- Coat of arms.
- Interactive map of Malmö District Court
- Established: 1971
- Location: Malmö, Sweden
- Appeals to: Scania and Blekinge Court of Appeal
- Website: Malmo District Court

Lawspeaker
- Currently: Johan Sjöö

= Malmö District Court =

Court in Sweden

Malmö District Court (Malmö tingsrätt) is a law court in Malmö, Sweden whose jurisdiction includes the municipalities of Burlöv, Malmö and Vellinge. Malmö District Court comes under the Court of Appeal for Scania and Blekinge. Malmö District Court is also the court for freedom of the press and freedom of expression cases for Skåne County, the enforcement court for the area corresponding to the former Malmöhus County and the maritime court with jurisdiction established in the Maritime Act. The court is one of the largest district courts in the country and decides around 15 000 cases each year.

The District Court was attached to, and had parts of its activities in Malmö City Hall until 22 June 2023. On 26 June 2023, the District Court moved to a newly constructed court building at Bangårdsplatsen 2. The building is shared with the Administrative court of Malmö and the Rent and Lease Tribunal of Malmö.
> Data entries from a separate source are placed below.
-- ==== Sys2Proof/Laws/Decode.lean ====
section
/-! SUPPORT. The fields of an encoded word, of a word of two bytes, and how a field equation reads as a
mask equation (spec 30_encoding.md R71, R72, R74; 20_memory.md R55). -/

namespace Sys2Proof

/-! ### Each form gives back its fields -/

@[simp] theorem fieldP4_formNNN (p : BitVec 4) (a : Addr12) : fieldP4 (formNNN p a) = p := by
  ext i hi
  interval_cases i <;> simp [fieldP4, formNNN]

@[simp] theorem fieldNNN_formNNN (p : BitVec 4) (a : Addr12) : fieldNNN (formNNN p a) = a := by
  ext i hi
  interval_cases i <;> simp [fieldNNN, formNNN]

@[simp] theorem fieldP4_formXNN (p : BitVec 4) (x : Reg) (b : Byte) :
    fieldP4 (formXNN p x b) = p := by
  ext i hi
  interval_cases i <;> simp [fieldP4, formXNN]

@[simp] theorem fieldNN_formXNN (p : BitVec 4) (x : Reg) (b : Byte) :
    fieldNN (formXNN p x b) = b := by
  ext i hi
  interval_cases i <;> simp [fieldNN, formXNN]

@[simp] theorem fieldX_formXNN (p : BitVec 4) (x : Reg) (b : Byte) : fieldX (formXNN p x b) = x := by
  have h : (formXNN p x b).extractLsb' 8 4 = regField x := by
    ext i hi
    interval_cases i <;> simp [formXNN]
  simp [fieldX, h, regField]

@[simp] theorem fieldP4_formXYN (p : BitVec 4) (x y : Reg) (n : BitVec 4) :
    fieldP4 (formXYN p x y n) = p := by
  ext i hi
  interval_cases i <;> simp [fieldP4, formXYN]

@[simp] theorem fieldN_formXYN (p : BitVec 4) (x y : Reg) (n : BitVec 4) :
    fieldN (formXYN p x y n) = n := by
  ext i hi
  interval_cases i <;> simp [fieldN, formXYN]

@[simp] theorem fieldX_formXYN (p : BitVec 4) (x y : Reg) (n : BitVec 4) :
    fieldX (formXYN p x y n) = x := by
  have h : (formXYN p x y n).extractLsb' 8 4 = regField x := by
    ext i hi
    interval_cases i <;> simp [formXYN]
  simp [fieldX, h, regField]

@[simp] theorem fieldY_formXYN (p : BitVec 4) (x y : Reg) (n : BitVec 4) :
    fieldY (formXYN p x y n) = y := by
  have h : (formXYN p x y n).extractLsb' 4 4 = regField y := by
    ext i hi
    interval_cases i <;> simp [formXYN]
  simp [fieldY, h, regField]

/-! ### A word is the form of its fields -/

theorem formNNN_fields (w : Word) : formNNN (fieldP4 w) (fieldNNN w) = w := by
  ext i hi
  interval_cases i <;> simp [fieldP4, fieldNNN, formNNN]

theorem regField_fieldX (w : Word) : regField (fieldX w) = w.extractLsb' 8 4 := rfl

theorem regField_fieldY (w : Word) : regField (fieldY w) = w.extractLsb' 4 4 := rfl

theorem formXNN_fields (w : Word) : formXNN (fieldP4 w) (fieldX w) (fieldNN w) = w := by
  rw [formXNN, regField_fieldX]
  ext i hi
  interval_cases i <;> simp [fieldP4, fieldNN]

theorem formXYN_fields (w : Word) : formXYN (fieldP4 w) (fieldX w) (fieldY w) (fieldN w) = w := by
  rw [formXYN, regField_fieldX, regField_fieldY]
  ext i hi
  interval_cases i <;> simp [fieldP4, fieldN]

/-! ### The masks of the table keep the fixed digits -/

theorem mask_formNNN (p : BitVec 4) (a : Addr12) : formNNN p a &&& 0xF000 = formNNN p 0 := by
  ext i hi
  interval_cases i <;> simp [formNNN]

theorem mask_formXNN (p : BitVec 4) (x : Reg) (b : Byte) :
    formXNN p x b &&& 0xF000 = formXNN p 0 0 := by
  ext i hi
  interval_cases i <;> simp [formXNN, regField]

theorem maskSub_formXNN (p : BitVec 4) (x : Reg) (b : Byte) :
    formXNN p x b &&& 0xF0FF = formXNN p 0 b := by
  ext i hi
  interval_cases i <;> simp [formXNN, regField]

theorem mask_formXYN (p : BitVec 4) (x y : Reg) (n : BitVec 4) :
    formXYN p x y n &&& 0xF000 = formXYN p 0 0 0 := by
  ext i hi
  interval_cases i <;> simp [formXYN, regField]

theorem maskSub_formXYN (p : BitVec 4) (x y : Reg) (n : BitVec 4) :
    formXYN p x y n &&& 0xF00F = formXYN p 0 0 n := by
  ext i hi
  interval_cases i <;> simp [formXYN, regField]

@[simp] theorem fieldP4_mask (w : Word) : fieldP4 (w &&& 0xF000) = fieldP4 w := by
  ext i hi
  interval_cases i <;> simp [fieldP4]

@[simp] theorem fieldP4_maskN (w : Word) : fieldP4 (w &&& 0xF00F) = fieldP4 w := by
  ext i hi
  interval_cases i <;> simp [fieldP4]

@[simp] theorem fieldN_maskN (w : Word) : fieldN (w &&& 0xF00F) = fieldN w := by
  ext i hi
  interval_cases i <;> simp [fieldN]

@[simp] theorem fieldP4_maskNN (w : Word) : fieldP4 (w &&& 0xF0FF) = fieldP4 w := by
  ext i hi
  interval_cases i <;> simp [fieldP4]

@[simp] theorem fieldNN_maskNN (w : Word) : fieldNN (w &&& 0xF0FF) = fieldNN w := by
  ext i hi
  interval_cases i <;> simp [fieldNN]

/-! ### Bytes and words -/

@[simp] theorem highByte_wordOfBytes (hi lo : Byte) : highByte (wordOfBytes hi lo) = hi := by
  ext i h
  interval_cases i <;> simp [highByte, wordOfBytes]

@[simp] theorem lowByte_wordOfBytes (hi lo : Byte) : lowByte (wordOfBytes hi lo) = lo := by
  ext i h
  interval_cases i <;> simp [lowByte, wordOfBytes]

@[simp] theorem wordOfBytes_bytes (w : Word) : wordOfBytes (highByte w) (lowByte w) = w := by
  ext i h
  interval_cases i <;> simp [wordOfBytes, highByte, lowByte]

/-- A decoded byte sequence holds exactly one word before the rest. -/
theorem decode_two (hi lo : Byte) (i : Instr) (rest : List Byte) :
    decode (hi :: lo :: rest) = .ok (i, rest) ↔ decodeWord (wordOfBytes hi lo) = .ok i := by
  cases h : decodeWord (wordOfBytes hi lo) <;> simp [decode, h]

end Sys2Proof
end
The District Court's jurisdiction has 420 000 inhabitants.

==Administrative history==

At the district court reform in 1971, this district court in Malmö was formed from the assize courts of Oxie and Skytt's hundreds' tithing and the Malmö city court, where the Malmö assize court premises, dating from 1970, were taken over by the new court. The jurisdiction was formed from parts of the district courts of Oxie and Skytts' hundred's tithing, Torna and Bara judicial district's tithing and the jurisdiction of Malmö city court. From 1971, the areas of Malmö municipality, Lomma Municipality and Burlöv Municipality were included. In addition, Bara municipality until it was dissolved at the turn of the year 1976/1977, when the area was transferred to Svedala Municipality and Trelleborg's judicial district.

On December 12, 2005, Lomma municipality was removed from the jurisdiction, which was then transferred to Lund jurisdiction. At the same time, the jurisdiction was extended to include Vellinge Municipality, which was transferred from the then dissolved Trelleborgs judicial district.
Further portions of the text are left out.